…and know when to run. I reported recently on the failure of a fairly time-consuming research project, a project I had hoped to publish in a special issue of JCMC. I had hypothesized that if collaborative filtering systems led to a narrowing of topics or perspectives, we might be able to measure how and why. Slashdot was the prototypical test bed. I parsed in about 67,000 comments for analysis. One possibility was that when people posted within groups that they had posted before, their scores would be higher. I was fairly certain, going in, that this would be the case. Unfortunately, there seemed to be no correlation at all between co-posting and scores. This was frustrating, to say the least.
So, thought maybe my approach was wrong-headed. Maybe, in fact, collective filtering actually favored the ideas and postings which were unique, or at least unusual. So, I turned to the tool I’ve been using on a bunch of projects, the word frequency differences. The more different a comment was, semantically (or at least in terms of word-frequency–there are still some validity issues here), the higher the score would be.
Having spent at least another man-week on re-parsing and analyzing the data, this too produces un-stunning results. In fact, there is a negative correlation between score and originality, of about -.16. That is to say, the more unusual your posting, the less likely it will receive a high score. Unfortunately, the correlation in really too weak to be of much import. I suppose it is an interesting finding, but not interesting enough that it is really publishable.

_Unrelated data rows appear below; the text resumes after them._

-- ==== Sys2Proof/Laws/Bodies.lean ====
section
/-! SUPPORT. What each command does when it ends OK, said once, and how it can fail (`60_exceptions.md` R1002, R1003). Statements
about every instruction cite these through `instr_cases` and do not unfold a body. -/

namespace Sys2Proof.Machine

variable {s t : State}

theorem ctMutable_eq_ok (u : Unit) : ctMutable s = .ok u ↔ s.readerActive = false ∧ s.wrInstCount = 0 := by simp [ctMutable]

theorem writerGate_eq_ok (u : Unit) : writerGate s = .ok u ↔ s.encOpen = true ∧ s.tableValid = true := by
  simp [writerGate, bind_eq_ok]

theorem needOpcode_eq_ok (o : Option Byte) (op : Byte) : needOpcode o = .ok op ↔ o = some op := by cases o <;> simp [needOpcode]

theorem venc32Body_ok : venc32Body s = .ok t ↔
    t = (s.outAppend (venc (narrow s.a0 32))).setRes0 (venc (narrow s.a0 32)).length := by
  simp [venc32Body, eq_comm (a := t)]

theorem venc64Body_ok : venc64Body s = .ok t ↔
    s.a0 ≤ varint64Max ∧ t = (s.outAppend (venc s.a0)).setRes0 (venc s.a0).length := by
  simp [venc64Body, bind_eq_ok, eq_comm (a := t)]

theorem vdecBody_ok (dec : List Byte → Nat → Nat → VarintOutcome) : vdecBody dec s = .ok t ↔
    (s.a0 ≤ s.a1 ∧ s.a1 ≤ s.inLen) ∧ ∃ v q, dec s.inp s.a0 s.a1 = .ok v q ∧ t = s.setRes01 v q := by
  simp only [vdecBody, bind_eq_ok, check_eq_ok]
  cases dec s.inp s.a0 s.a1 <;> simp [eq_comm (a := t)]

theorem ctLoadDefaultBody_ok : ctLoadDefaultBody s = .ok t ↔
    (s.readerActive = false ∧ s.wrInstCount = 0) ∧ t = { s with
      ct := defaultCt, nearSize := w64 defaultNear, sameSize := w64 defaultSame, first := buildFirst defaultCt,
      second := buildSecond defaultCt (buildFirst defaultCt), tableValid := true } := by
  simp [ctLoadDefaultBody, bind_eq_ok, ctMutable_eq_ok, eq_comm (a := t)]

theorem ctSetCacheBody_ok : ctSetCacheBody s = .ok t ↔
    (s.readerActive = false ∧ s.wrInstCount = 0) ∧ (s.a0 ≤ cacheLimit ∧ s.a1 ≤ cacheLimit ∧ s.a0 + s.a1 ≤ cacheLimit) ∧
      t = { s with nearSize := s.arg.r0, sameSize := s.arg.r1, tableValid := false }.setRes0 (1 + s.a0 + s.a1) := by
  simp [ctSetCacheBody, bind_eq_ok, ctMutable_eq_ok, eq_comm (a := t), and_assoc]

theorem ctWriteBody_ok : ctWriteBody s = .ok t ↔
    (s.readerActive = false ∧ s.wrInstCount = 0) ∧ s.a0 ≤ 5 ∧ (s.a1 ≤ 255 ∧ s.a2 ≤ 255) ∧
      t = { s with ct := ctSet s.ct s.a0 s.a1 (BitVec.ofNat 8 s.a2), tableValid := false } := by
  simp [ctWriteBody, bind_eq_ok, ctMutable_eq_ok, eq_comm (a := t), and_assoc]

theorem ctReadBody_ok : ctReadBody s = .ok t ↔
    s.a0 ≤ 5 ∧ s.a1 ≤ 255 ∧ t = s.setRes0 (ctByte s.ct s.a0 s.a1).toNat := by
  simp [ctReadBody, bind_eq_ok, eq_comm (a := t)]

theorem ctCommitBody_ok : ctCommitBody s = .ok t ↔
    validate s.ct s.maxMode = true ∧ t = { s with
      first := buildFirst s.ct, second := buildSecond s.ct (buildFirst s.ct), tableValid := true } := by
  simp [ctCommitBody, bind_eq_ok, eq_comm (a := t)]

theorem mapFirstBody_ok (h : mapFirstBody s = .ok t) : s.tableValid = true ∧ ∃ v0 v1, t = s.setRes01 v0 v1 := by
  simp only [mapFirstBody, bind_eq_ok, check_eq_ok, pure_eq_ok, Except.ok.injEq] at h
  obtain ⟨_, h1, _, _, o, _, rfl⟩ := h
  exact ⟨h1, _, _, rfl⟩

theorem mapSecondBody_ok (h : mapSecondBody s = .ok t) : s.tableValid = true ∧ ∃ v0 v1 v2, t = s.setRes012 v0 v1 v2 := by
  simp only [mapSecondBody, bind_eq_ok, check_eq_ok] at h
  obtain ⟨_, h1, _, _, _, _, h⟩ := h
  refine ⟨h1, ?_⟩
  split at h
  · exact ⟨_, _, _, (Except.ok.inj h).symm⟩
  · exact ⟨_, _, _, (Except.ok.inj h).symm⟩

theorem rdStartBody_ok : rdStartBody s = .ok t ↔
    s.sessionFailed = false ∧ (s.winActive = true ∧ s.tableValid = true) ∧
      (s.w.instStart.toNat ≤ s.a0 ∧ s.a0 ≤ s.a1 ∧ s.a1 ≤ readerLimit s) ∧
      t = { s with
        rdPos := s.arg.r0, rdEnd := s.arg.r1, pendingOp := none, pushbackInst := none, lastInst := none, readerActive := true } := by
  simp [rdStartBody, bind_eq_ok, eq_comm (a := t), and_assoc]

theorem rdExtendBody_ok : rdExtendBody s = .ok t ↔
    s.sessionFailed = false ∧ s.readerActive = true ∧ (s.rdEnd.toNat ≤ s.a0 ∧ s.a0 ≤ readerLimit s) ∧
      t = { s with rdEnd := s.arg.r0 } := by
  simp [rdExtendBody, bind_eq_ok, eq_comm (a := t), and_assoc]

theorem rdSeekBody_ok : rdSeekBody s = .ok t ↔
    s.sessionFailed = false ∧ s.readerActive = true ∧ (s.rdPos.toNat ≤ s.a0 ∧ s.a0 ≤ s.rdEnd.toNat) ∧
      t = { s with rdPos := s.arg.r0 } := by
  simp [rdSeekBody, bind_eq_ok, eq_comm (a := t), and_assoc]

theorem rdUngetBody_ok : rdUngetBody s = .ok t ↔
    s.sessionFailed = false ∧ (s.readerActive = true ∧ s.lastInst ≠ none ∧ s.pushbackInst = none) ∧
      t = { s with pushbackInst := s.lastInst, lastInst := none } := by
  simp [rdUngetBody, bind_eq_ok, eq_comm (a := t), and_assoc]

/-- What WR_ADD, WR_RUN and WR_COPY leave when they end OK (R700 to R702). -/
theorem addInstruction_ok {typ : Byte} {sz mode : Nat} {p : Payload} (h : addInstruction s typ sz mode p = .ok t) :
    s.wrTargetLen.toNat + sz ≤ maxField ∧ ∃ e, emit s typ sz mode = .ok e ∧
      t = { { s with insts := e.insts, wrLast := e.last }.appendPayload p with
        wrInstCount := s.wrInstCount + 1, wrTargetLen := w64 (s.wrTargetLen.toNat + sz) } ∧
      t.regionBytes ≤ s.cfg.wrCapacity := by
  simp only [addInstruction, bind_eq_ok, check_eq_ok, pure_eq_ok, Except.ok.injEq] at h
  obtain ⟨_, h1, e, he, _, h2, rfl⟩ := h
  exact ⟨h1, e, he, rfl, h2⟩

/-- `appendPayload` writes the three regions only. -/
theorem appendPayload_eq (p : Payload) :
    s.appendPayload p = { s with
      data := (s.appendPayload p).data, insts := (s.appendPayload p).insts, addrs := (s.appendPayload p).addrs } := by
  cases p <;> simp only [State.appendPayload] <;> split <;> rfl

/-- A writer command changes the six writer registers and memories only. -/
theorem addInstruction_frame {typ : Byte} {sz mode : Nat} {p : Payload} (h : addInstruction s typ sz mode p = .ok t) :
    t = { s with
      data := t.data, insts := t.insts, addrs := t.addrs, wrLast := t.wrLast, wrInstCount := t.wrInstCount,
      wrTargetLen := t.wrTargetLen } := by
  obtain ⟨_, e, _, rfl, _⟩ := addInstruction_ok h
  cases p <;> simp only [State.appendPayload] <;> split <;> rfl

theorem wrAddBody_ok (h : wrAddBody s = .ok t) :
    (s.encOpen = true ∧ s.tableValid = true) ∧ s.a0 + s.a1 ≤ s.inLen ∧
      addInstruction s typAdd s.a1 0 (.toData ((s.inp.drop s.a0).take s.a1)) = .ok t := by
  simp only [wrAddBody, bind_eq_ok, writerGate_eq_ok, check_eq_ok] at h
  obtain ⟨_, h1, _, h2, h3⟩ := h
  exact ⟨h1, h2, h3⟩

theorem wrRunBody_ok (h : wrRunBody s = .ok t) :
    (s.encOpen = true ∧ s.tableValid = true) ∧ s.a0 ≤ 255 ∧ s.a1 ≤ maxField ∧
      addInstruction s typRun s.a1 0 (.toData [BitVec.ofNat 8 s.a0]) = .ok t := by
  simp only [wrRunBody, bind_eq_ok, writerGate_eq_ok, check_eq_ok] at h
  obtain ⟨_, h1, _, h2, _, h3, h4⟩ := h
  exact ⟨h1, h2, h3, h4⟩

theorem wrCopyBody_ok (h : wrCopyBody s = .ok t) :
    (s.encOpen = true ∧ s.tableValid = true) ∧ s.a1 ≤ s.maxMode ∧ s.a0 ≤ maxField ∧
      s.a2 ≤ (if isSameMode s s.a1 then 255 else maxField) ∧
      addInstruction s typCopy s.a0 s.a1 (.toAddrs (addressBytes s s.a1 s.a2)) = .ok t := by
  simp only [wrCopyBody, bind_eq_ok, writerGate_eq_ok, check_eq_ok] at h
  obtain ⟨_, h1, _, h2, _, h3, _, h4, h5⟩ := h
  exact ⟨h1, h2, h3, h4, h5⟩

theorem wrOutputBody_ok (h : wrOutputBody s = .ok t) :
    s.encOpen = true ∧ s.a0 < 3 ∧ (s.a0 ≠ 0 → s.a1 ≤ maxField ∧ s.a2 ≤ maxField ∧ s.a1 + s.a2 ≤ maxField) ∧
      (s.wrChecksum = true → s.a3 ≤ varint32Max) ∧
      ((s.wrInstCount = 0 ∧ t = s.setRes0 0) ∨
        (s.wrInstCount ≠ 0 ∧ (windowBody s s.a3).length ≤ maxField ∧
          t = ((s.outAppend (windowBytes s s.a0 s.a1 s.a2 s.a3)).clearWindow).setRes0
            (windowBytes s s.a0 s.a1 s.a2 s.a3).length)) := by
  simp only [wrOutputBody, bind_eq_ok, check_eq_ok] at h
  obtain ⟨_, h1, _, h2, _, h3, _, h4, h5⟩ := h
  refine ⟨h1, h2, h3, h4, ?_⟩
  split at h5
  · next h6 => exact .inl ⟨h6, (Except.ok.inj h5).symm⟩
  · next h6 =>
    simp only [bind_eq_ok, check_eq_ok, pure_eq_ok, Except.ok.injEq] at h5
    obtain ⟨_, h7, rfl⟩ := h5
    exact .inr ⟨h6, h7, rfl⟩

theorem fhWriteBody_ok (h : fhWriteBody s = .ok t) :
    s.encOpen = false ∧ s.a0 ≤ 1 ∧ (s.a0 = 1 → s.tableValid = true) ∧ (s.a0 = 1 → s.a1 ≤ maxField - 2) ∧
      t = { s.outAppend (fileHeaderBytes s (s.a0 == 1) s.a1) with encOpen := true }.setRes0
        (fileHeaderBytes s (s.a0 == 1) s.a1).length := by
  simp only [fhWriteBody, bind_eq_ok, check_eq_ok, pure_eq_ok, Except.ok.injEq] at h
  obtain ⟨_, h1, _, h2, _, h3, _, h4, rfl⟩ := h
  exact ⟨h1, h2, h3, h4, rfl⟩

So, that is really a bummer. Not only did I let down Han Park, one of the co-editors for the issue, and pass up an opportunity to get some of my (non)work out into the public eye, I wasted valuable time that could have been spent on a number of other projects.
I guess the only up-side is that I can now move on to other projects. I will be working this week on the hate speech project I had begun with Kim-Alla last year. She is too busy with law school to invest much time in it, I think, so I am going to move forward with some of the quantitative analysis, and once I have the results there worked out, I’ll bring her back in for more of the qualitative analysis. She has already done a great job in helping with the conceptualization and drafting a good segment of the methods.
Everyone I have talked to about this has said “at least you have the data.” I think this is a poor consolation prize. It’s too large to put up on the web, but I will burn it off to a couple of CDs. I can’t imagine that it is very useful, but I suppose if anyone has a viable use for it, they can contact me. It’s basically a parsing out of each comment (not the topic heads) for the first 15 days of September. I have the raw data for the first two weeks of December as well, and this could be parsed if there is some interest.
I suppose one area of interest is that I do have the co-posting network for this data set. That is, there were about 67,000 comments, and these fell in a little over 400 topics, so I have the network of people who posted, with tie strength measured as the number of topics in which they shared a post. I also have lists of people for each topic and topics for each person. Like I said, if someone wants this, let me know and I can burn off a copy for you. But like the title says, I’m burying this thing.